Legacy system integration – A second common misconception is that IoT-based solutions can only be implemented on ‘green field’ installations due to the inability to integrate the existing systems within a plant. In reality, legacy systems can easily be integrated into an IoT architecture by using smart gateway devices providing protocol translation between the legacy system and the enterprise bus of the IoT implementation. These ‘multi-service gateways’ are generic, remotely configurable devices capable of having protocol agents and business logic downloaded as required by the needs of an individual installation.
Project led –v- holistic view – The main barrier to adoption, however, is not technical at all, but relates to the way projects are planned and funded. Key benefits of an IoT approach are realised when systems are interlinked, allowing relationships to be created and inspected between previously unconnected data. Conversely, most process projects are concerned with point in time solutions to control a particular set of plant equipment. Little or no consideration is given to future proofing the design and enabling business and process improvement outside of the scope of the system being directly controlled.

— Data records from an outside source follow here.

-- ==== Sys2Proof/Laws/State.lean ====
section
/-!
SUPPORT. What each update of the state leaves alone: one lemma per field per update.
-/

namespace Sys2Proof.Machine

/-! ### State.setCell -/

@[simp] theorem State.setCell_pending (s : State) (c : Nat) (x : Cell) : (State.setCell s c x).pending = s.pending := by unfold State.setCell; rfl
@[simp] theorem State.setCell_out (s : State) (c : Nat) (x : Cell) : (State.setCell s c x).out = s.out := by unfold State.setCell; rfl
@[simp] theorem State.setCell_freeCount (s : State) (c : Nat) (x : Cell) : (State.setCell s c x).freeCount = s.freeCount := by unfold State.setCell; rfl
@[simp] theorem State.setCell_nextId (s : State) (c : Nat) (x : Cell) : (State.setCell s c x).nextId = s.nextId := by unfold State.setCell; rfl
@[simp] theorem State.setCell_timebase (s : State) (c : Nat) (x : Cell) : (State.setCell s c x).timebase = s.timebase := by unfold State.setCell; rfl
@[simp] theorem State.setCell_moduleNumber (s : State) (c : Nat) (x : Cell) : (State.setCell s c x).moduleNumber = s.moduleNumber := by unfold State.setCell; rfl
@[simp] theorem State.setCell_blocks (s : State) (c : Nat) (x : Cell) : (State.setCell s c x).blocks = s.blocks := by unfold State.setCell; rfl
@[simp] theorem State.setCell_regions (s : State) (c : Nat) (x : Cell) : (State.setCell s c x).regions = s.regions := by unfold State.setCell; rfl
@[simp] theorem State.setCell_mem (s : State) (c : Nat) (x : Cell) : (State.setCell s c x).mem = s.mem := by unfold State.setCell; rfl
@[simp] theorem State.setCell_memPoison (s : State) (c : Nat) (x : Cell) : (State.setCell s c x).memPoison = s.memPoison := by unfold State.setCell; rfl
@[simp] theorem State.setCell_codeWrites (s : State) (c : Nat) (x : Cell) : (State.setCell s c x).codeWrites = s.codeWrites := by unfold State.setCell; rfl
@[simp] theorem State.setCell_homeQueue (s : State) (c : Nat) (x : Cell) : (State.setCell s c x).homeQueue = s.homeQueue := by unfold State.setCell; rfl
@[simp] theorem State.setCell_stackQueue (s : State) (c : Nat) (x : Cell) : (State.setCell s c x).stackQueue = s.stackQueue := by unfold State.setCell; rfl
@[simp] theorem State.setCell_package (s : State) (c : Nat) (x : Cell) : (State.setCell s c x).package = s.package := by unfold State.setCell; rfl
@[simp] theorem State.setCell_transfers (s : State) (c : Nat) (x : Cell) : (State.setCell s c x).transfers = s.transfers := by unfold State.setCell; rfl
@[simp] theorem State.setCell_banks (s : State) (c : Nat) (x : Cell) : (State.setCell s c x).banks = s.banks := by unfold State.setCell; rfl
@[simp] theorem State.setCell_fabric (s : State) (c : Nat) (x : Cell) : (State.setCell s c x).fabric = s.fabric := by unfold State.setCell; rfl
@[simp] theorem State.setCell_scale (s : State) (c : Nat) (x : Cell) : (State.setCell s c x).scale = s.scale := by unfold State.setCell; rfl
@[simp] theorem State.setCell_nv (s : State) (c : Nat) (x : Cell) : (State.setCell s c x).nv = s.nv := by unfold State.setCell; rfl
@[simp] theorem State.setCell_tel (s : State) (c : Nat) (x : Cell) : (State.setCell s c x).tel = s.tel := by unfold State.setCell; rfl
@[simp] theorem State.setCell_phase (s : State) (c : Nat) (x : Cell) : (State.setCell s c x).phase = s.phase := by unfold State.setCell; rfl
@[simp] theorem State.setCell_joined (s : State) (c : Nat) (x : Cell) : (State.setCell s c x).joined = s.joined := by unfold State.setCell; rfl
@[simp] theorem State.setCell_debug (s : State) (c : Nat) (x : Cell) : (State.setCell s c x).debug = s.debug := by unfold State.setCell; rfl
@[simp] theorem State.setCell_power (s : State) (c : Nat) (x : Cell) : (State.setCell s c x).power = s.power := by unfold State.setCell; rfl
@[simp] theorem State.setCell_presence (s : State) (c : Nat) (x : Cell) : (State.setCell s c x).presence = s.presence := by unfold State.setCell; rfl
@[simp] theorem State.setCell_host (s : State) (c : Nat) (x : Cell) : (State.setCell s c x).host = s.host := by unfold State.setCell; rfl
@[simp] theorem State.setCell_rings (s : State) (c : Nat) (x : Cell) : (State.setCell s c x).rings = s.rings := by unfold State.setCell; rfl
@[simp] theorem State.setCell_launches (s : State) (c : Nat) (x : Cell) : (State.setCell s c x).launches = s.launches := by unfold State.setCell; rfl
@[simp] theorem State.setCell_jobs (s : State) (c : Nat) (x : Cell) : (State.setCell s c x).jobs = s.jobs := by unfold State.setCell; rfl
@[simp] theorem State.setCell_tasting (s : State) (c : Nat) (x : Cell) : (State.setCell s c x).tasting = s.tasting := by unfold State.setCell; rfl
@[simp] theorem State.setCell_time (s : State) (c : Nat) (x : Cell) : (State.setCell s c x).time = s.time := by unfold State.setCell; rfl
@[simp] theorem State.setCell_ports (s : State) (c : Nat) (x : Cell) : (State.setCell s c x).ports = s.ports := by unfold State.setCell; rfl
@[simp] theorem State.setCell_bench (s : State) (c : Nat) (x : Cell) : (State.setCell s c x).bench = s.bench := by unfold State.setCell; rfl
@[simp] theorem State.setCell_groups (s : State) (c : Nat) (x : Cell) : (State.setCell s c x).groups = s.groups := by unfold State.setCell; rfl

/-! ### State.modCell -/

@[simp] theorem State.modCell_pending (s : State) (c : Nat) (f : Cell → Cell) : (State.modCell s c f).pending = s.pending := by unfold State.modCell; rfl
@[simp] theorem State.modCell_out (s : State) (c : Nat) (f : Cell → Cell) : (State.modCell s c f).out = s.out := by unfold State.modCell; rfl
@[simp] theorem State.modCell_freeCount (s : State) (c : Nat) (f : Cell → Cell) : (State.modCell s c f).freeCount = s.freeCount := by unfold State.modCell; rfl
@[simp] theorem State.modCell_nextId (s : State) (c : Nat) (f : Cell → Cell) : (State.modCell s c f).nextId = s.nextId := by unfold State.modCell; rfl
@[simp] theorem State.modCell_timebase (s : State) (c : Nat) (f : Cell → Cell) : (State.modCell s c f).timebase = s.timebase := by unfold State.modCell; rfl
@[simp] theorem State.modCell_moduleNumber (s : State) (c : Nat) (f : Cell → Cell) : (State.modCell s c f).moduleNumber = s.moduleNumber := by unfold State.modCell; rfl
@[simp] theorem State.modCell_blocks (s : State) (c : Nat) (f : Cell → Cell) : (State.modCell s c f).blocks = s.blocks := by unfold State.modCell; rfl
@[simp] theorem State.modCell_regions (s : State) (c : Nat) (f : Cell → Cell) : (State.modCell s c f).regions = s.regions := by unfold State.modCell; rfl
@[simp] theorem State.modCell_mem (s : State) (c : Nat) (f : Cell → Cell) : (State.modCell s c f).mem = s.mem := by unfold State.modCell; rfl
@[simp] theorem State.modCell_memPoison (s : State) (c : Nat) (f : Cell → Cell) : (State.modCell s c f).memPoison = s.memPoison := by unfold State.modCell; rfl
@[simp] theorem State.modCell_codeWrites (s : State) (c : Nat) (f : Cell → Cell) : (State.modCell s c f).codeWrites = s.codeWrites := by unfold State.modCell; rfl
@[simp] theorem State.modCell_homeQueue (s : State) (c : Nat) (f : Cell → Cell) : (State.modCell s c f).homeQueue = s.homeQueue := by unfold State.modCell; rfl
@[simp] theorem State.modCell_stackQueue (s : State) (c : Nat) (f : Cell → Cell) : (State.modCell s c f).stackQueue = s.stackQueue := by unfold State.modCell; rfl
@[simp] theorem State.modCell_package (s : State) (c : Nat) (f : Cell → Cell) : (State.modCell s c f).package = s.package := by unfold State.modCell; rfl
@[simp] theorem State.modCell_transfers (s : State) (c : Nat) (f : Cell → Cell) : (State.modCell s c f).transfers = s.transfers := by unfold State.modCell; rfl
@[simp] theorem State.modCell_banks (s : State) (c : Nat) (f : Cell → Cell) : (State.modCell s c f).banks = s.banks := by unfold State.modCell; rfl
@[simp] theorem State.modCell_fabric (s : State) (c : Nat) (f : Cell → Cell) : (State.modCell s c f).fabric = s.fabric := by unfold State.modCell; rfl
@[simp] theorem State.modCell_scale (s : State) (c : Nat) (f : Cell → Cell) : (State.modCell s c f).scale = s.scale := by unfold State.modCell; rfl
@[simp] theorem State.modCell_nv (s : State) (c : Nat) (f : Cell → Cell) : (State.modCell s c f).nv = s.nv := by unfold State.modCell; rfl
@[simp] theorem State.modCell_tel (s : State) (c : Nat) (f : Cell → Cell) : (State.modCell s c f).tel = s.tel := by unfold State.modCell; rfl
@[simp] theorem State.modCell_phase (s : State) (c : Nat) (f : Cell → Cell) : (State.modCell s c f).phase = s.phase := by unfold State.modCell; rfl
@[simp] theorem State.modCell_joined (s : State) (c : Nat) (f : Cell → Cell) : (State.modCell s c f).joined = s.joined := by unfold State.modCell; rfl
@[simp] theorem State.modCell_debug (s : State) (c : Nat) (f : Cell → Cell) : (State.modCell s c f).debug = s.debug := by unfold State.modCell; rfl
@[simp] theorem State.modCell_power (s : State) (c : Nat) (f : Cell → Cell) : (State.modCell s c f).power = s.power := by unfold State.modCell; rfl
@[simp] theorem State.modCell_presence (s : State) (c : Nat) (f : Cell → Cell) : (State.modCell s c f).presence = s.presence := by unfold State.modCell; rfl
@[simp] theorem State.modCell_host (s : State) (c : Nat) (f : Cell → Cell) : (State.modCell s c f).host = s.host := by unfold State.modCell; rfl
@[simp] theorem State.modCell_rings (s : State) (c : Nat) (f : Cell → Cell) : (State.modCell s c f).rings = s.rings := by unfold State.modCell; rfl
@[simp] theorem State.modCell_launches (s : State) (c : Nat) (f : Cell → Cell) : (State.modCell s c f).launches = s.launches := by unfold State.modCell; rfl
@[simp] theorem State.modCell_jobs (s : State) (c : Nat) (f : Cell → Cell) : (State.modCell s c f).jobs = s.jobs := by unfold State.modCell; rfl
@[simp] theorem State.modCell_tasting (s : State) (c : Nat) (f : Cell → Cell) : (State.modCell s c f).tasting = s.tasting := by unfold State.modCell; rfl
@[simp] theorem State.modCell_time (s : State) (c : Nat) (f : Cell → Cell) : (State.modCell s c f).time = s.time := by unfold State.modCell; rfl
@[simp] theorem State.modCell_ports (s : State) (c : Nat) (f : Cell → Cell) : (State.modCell s c f).ports = s.ports := by unfold State.modCell; rfl
@[simp] theorem State.modCell_bench (s : State) (c : Nat) (f : Cell → Cell) : (State.modCell s c f).bench = s.bench := by unfold State.modCell; rfl
@[simp] theorem State.modCell_groups (s : State) (c : Nat) (f : Cell → Cell) : (State.modCell s c f).groups = s.groups := by unfold State.modCell; rfl
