-- ==== Sys2Proof/Tests/Slice0.lean ====
section
/-!
SUPPORT. Tests: ill-formed commands; commands run on small states, the expected values taken from the spec or worked out by hand from it; and for the
statements a state and operands that meet their hypotheses (`witness_…`).
-/

namespace Sys2Proof.Tests

open Sys2Proof.Machine

/-! ### Small states -/

/-- What a command answers is a next state of which `p` holds. -/
def after (i : Instr) (s : State) (p : State → Bool) : Bool :=
  match exec i s with
  | .next t => p t
  | _ => false

/-- It ends in the fault of reserved bits. -/
def faults (i : Instr) (s : State) : Bool :=
  match exec i s with
  | .fault e => decide (e = .reservedWritten)
  | _ => false

/-- A command that is done changes nothing. -/
def idles (i : Instr) (s : State) : Bool := after i s (fun t => decide (t = s))

/-- All 32 lanes of a register at `v`. -/
def all (v : Nat) : List Word := List.replicate 32 (BitVec.ofNat 32 v)

/-- A group with every lane active and 64 registers: w1, w2 and w4 hold the values given. -/
def grpOf (a b c : Nat) : Group := { (default : Group) with regs := 64, active := 0xFFFFFFFF, w := [(1, all a), (2, all b), (4, all c)] }
def grp0 : Group := grpOf 0 0 0

def g0 : GroupLoc := { cell := 0, slot := 0 }

/-- Cell 0 with group `x` in slot 0, its words fetched. -/
def cellWith (x : Group) (ws : List DWord) : Cell := { Cell.reset with groups := [(0, { x with fetched := ws })] }
def withGroup (x : Group) (ws : List DWord) : State := { State.reset with cells := [(0, cellWith x ws)] }

def lane (t : State) (n l : Nat) : Nat := (State.group t g0).elim 0 (fun x => Group.lane x n l)
def uni (t : State) (n : Nat) : Nat := (State.group t g0).elim 0 (fun x => Group.uni x n)
def pred (t : State) (n : Nat) : Nat := (State.group t g0).elim 0 (fun x => Group.pred x n)

/-- Unguarded words: a register form, a branch form, a memory form of local space. -/
def rf (dst sa sb sc sub : Nat) : RegForm :=
  { (default : RegForm) with
    gp := 7, dst := BitVec.ofNat 8 dst, sa := BitVec.ofNat 8 sa, sb := BitVec.ofNat 8 sb, sc := BitVec.ofNat 8 sc, sub := BitVec.ofNat 10 sub }
def bf (offA offB sub : Nat) : BrForm :=
  { (default : BrForm) with gp := 7, cp := 7, offA := BitVec.ofNat 18 offA, offB := BitVec.ofNat 18 offB, sub := BitVec.ofNat 10 sub }
def mf (data addr off size : Nat) : MemForm :=
  { (default : MemForm) with gp := 7, data := BitVec.ofNat 8 data, addr := BitVec.ofNat 8 addr, off := BitVec.ofNat 18 off, size := BitVec.ofNat 3 size }

/-- A word with its fields: value and lowest bit of each. -/
def word (l : List (Nat × Nat)) : Nat := (l.map (fun e => e.1 * 2 ^ e.2)).foldl (· + ·) 0
/-- `n` bytes of `v` in memory from `a`. -/
def bytesAt (a n v : Nat) : List Host.Cell := (toBytes n v).zipIdx.filterMap (fun e => if e.1 = 0 then none else some (a + e.2, e.1))
/-- A page of job 0 on this module with every permission. -/
def page (vpn ppn : Nat) : Translation := { vpn := vpn, job := 0, home := 0, ppn := ppn, rd := true, wr := true, at_ := true, ex := true, roc := false, via := none }
def withCell (x : Cell) : State := { State.reset with cells := [(0, x)] }

/-! ### The machine -/

theorem witness_EmptyQueueIdles : State.reset.pending = [] := rfl

set_option maxRecDepth 20000 in
/-- A tick from reset: the memories are in canonical form, the step answers, the queue is consumed. -/
theorem witness_StepKeepsWf : State.wf State.reset = true ∧ ∃ t, step { State.reset with pending := [.timebaseTick] } = .next t ∧ t.pending = [] ∧ t.timebase = 10 :=
  ⟨by decide, _, rfl, rfl, rfl⟩

set_option maxRecDepth 20000 in
theorem witness_TimebaseRule : State.reset.phase ≠ .off ∧ ({ State.reset with joined := true } : State).joined = true ∧
    (∃ t, step { State.reset with joined := true } = .next t ∧ t.joined = true) ∧
    after .timebaseTick { State.reset with time := { State.reset.time with slew := 3, sinceSlew := 999 } }
      (fun t => decide (t.timebase = 11 ∧ t.time.slew = 2 ∧ t.time.sinceSlew = 0)) = true :=
  ⟨by decide, rfl, ⟨_, rfl, rfl⟩, by decide⟩

set_option maxRecDepth 20000 in
theorem witness_QueueIsConsumed : ∃ t, step { State.reset with pending := [.timebaseTick, .timebaseTick] } = .next t ∧ t.pending = [.timebaseTick] := ⟨_, rfl, rfl⟩

/-! ### Register-form instructions -/

/-- Operand fields for a row's shape: the unused ones 0. -/
def rowForm (r : Claims.LaneRow) : RegForm :=
  let sh := r.sh default
  rf 3 1 (if sh.b = .none then 0 else 2) (if sh.c = .none then 0 else 4) 0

Although deploying Cloud can often be argued simply from this future-proof nature of the data agnostic, communications network-independent architecture of IoT technologies, deploying an IoT solution needs vision. The understanding that the ability to combine data from the system in a flexible, scaleable way with that from other sources, and making this data available to the wider enterprise, supply and stakeholder chains will inevitably lead to process improvements in the widest sense, as well as opening up possibilities for new potential revenue streams.

Conclusion
There is little doubt that the arrival of the Internet of Things has had the same profound effect on M2M paradigms as social networking and Web 3.0 have had on the way human society interacts. New ways of extracting and combining data from disparate sources will enable a process system to interact directly with the entire supply chain, stakeholders and customers as part of a comprehensive business optimisation process. Early adopters are undoubtedly gaining competitive advantage over slower entrants, and the only real question to be answered by process professionals is not if, but when, do they adopt these emerging technologies in order to join the revolution.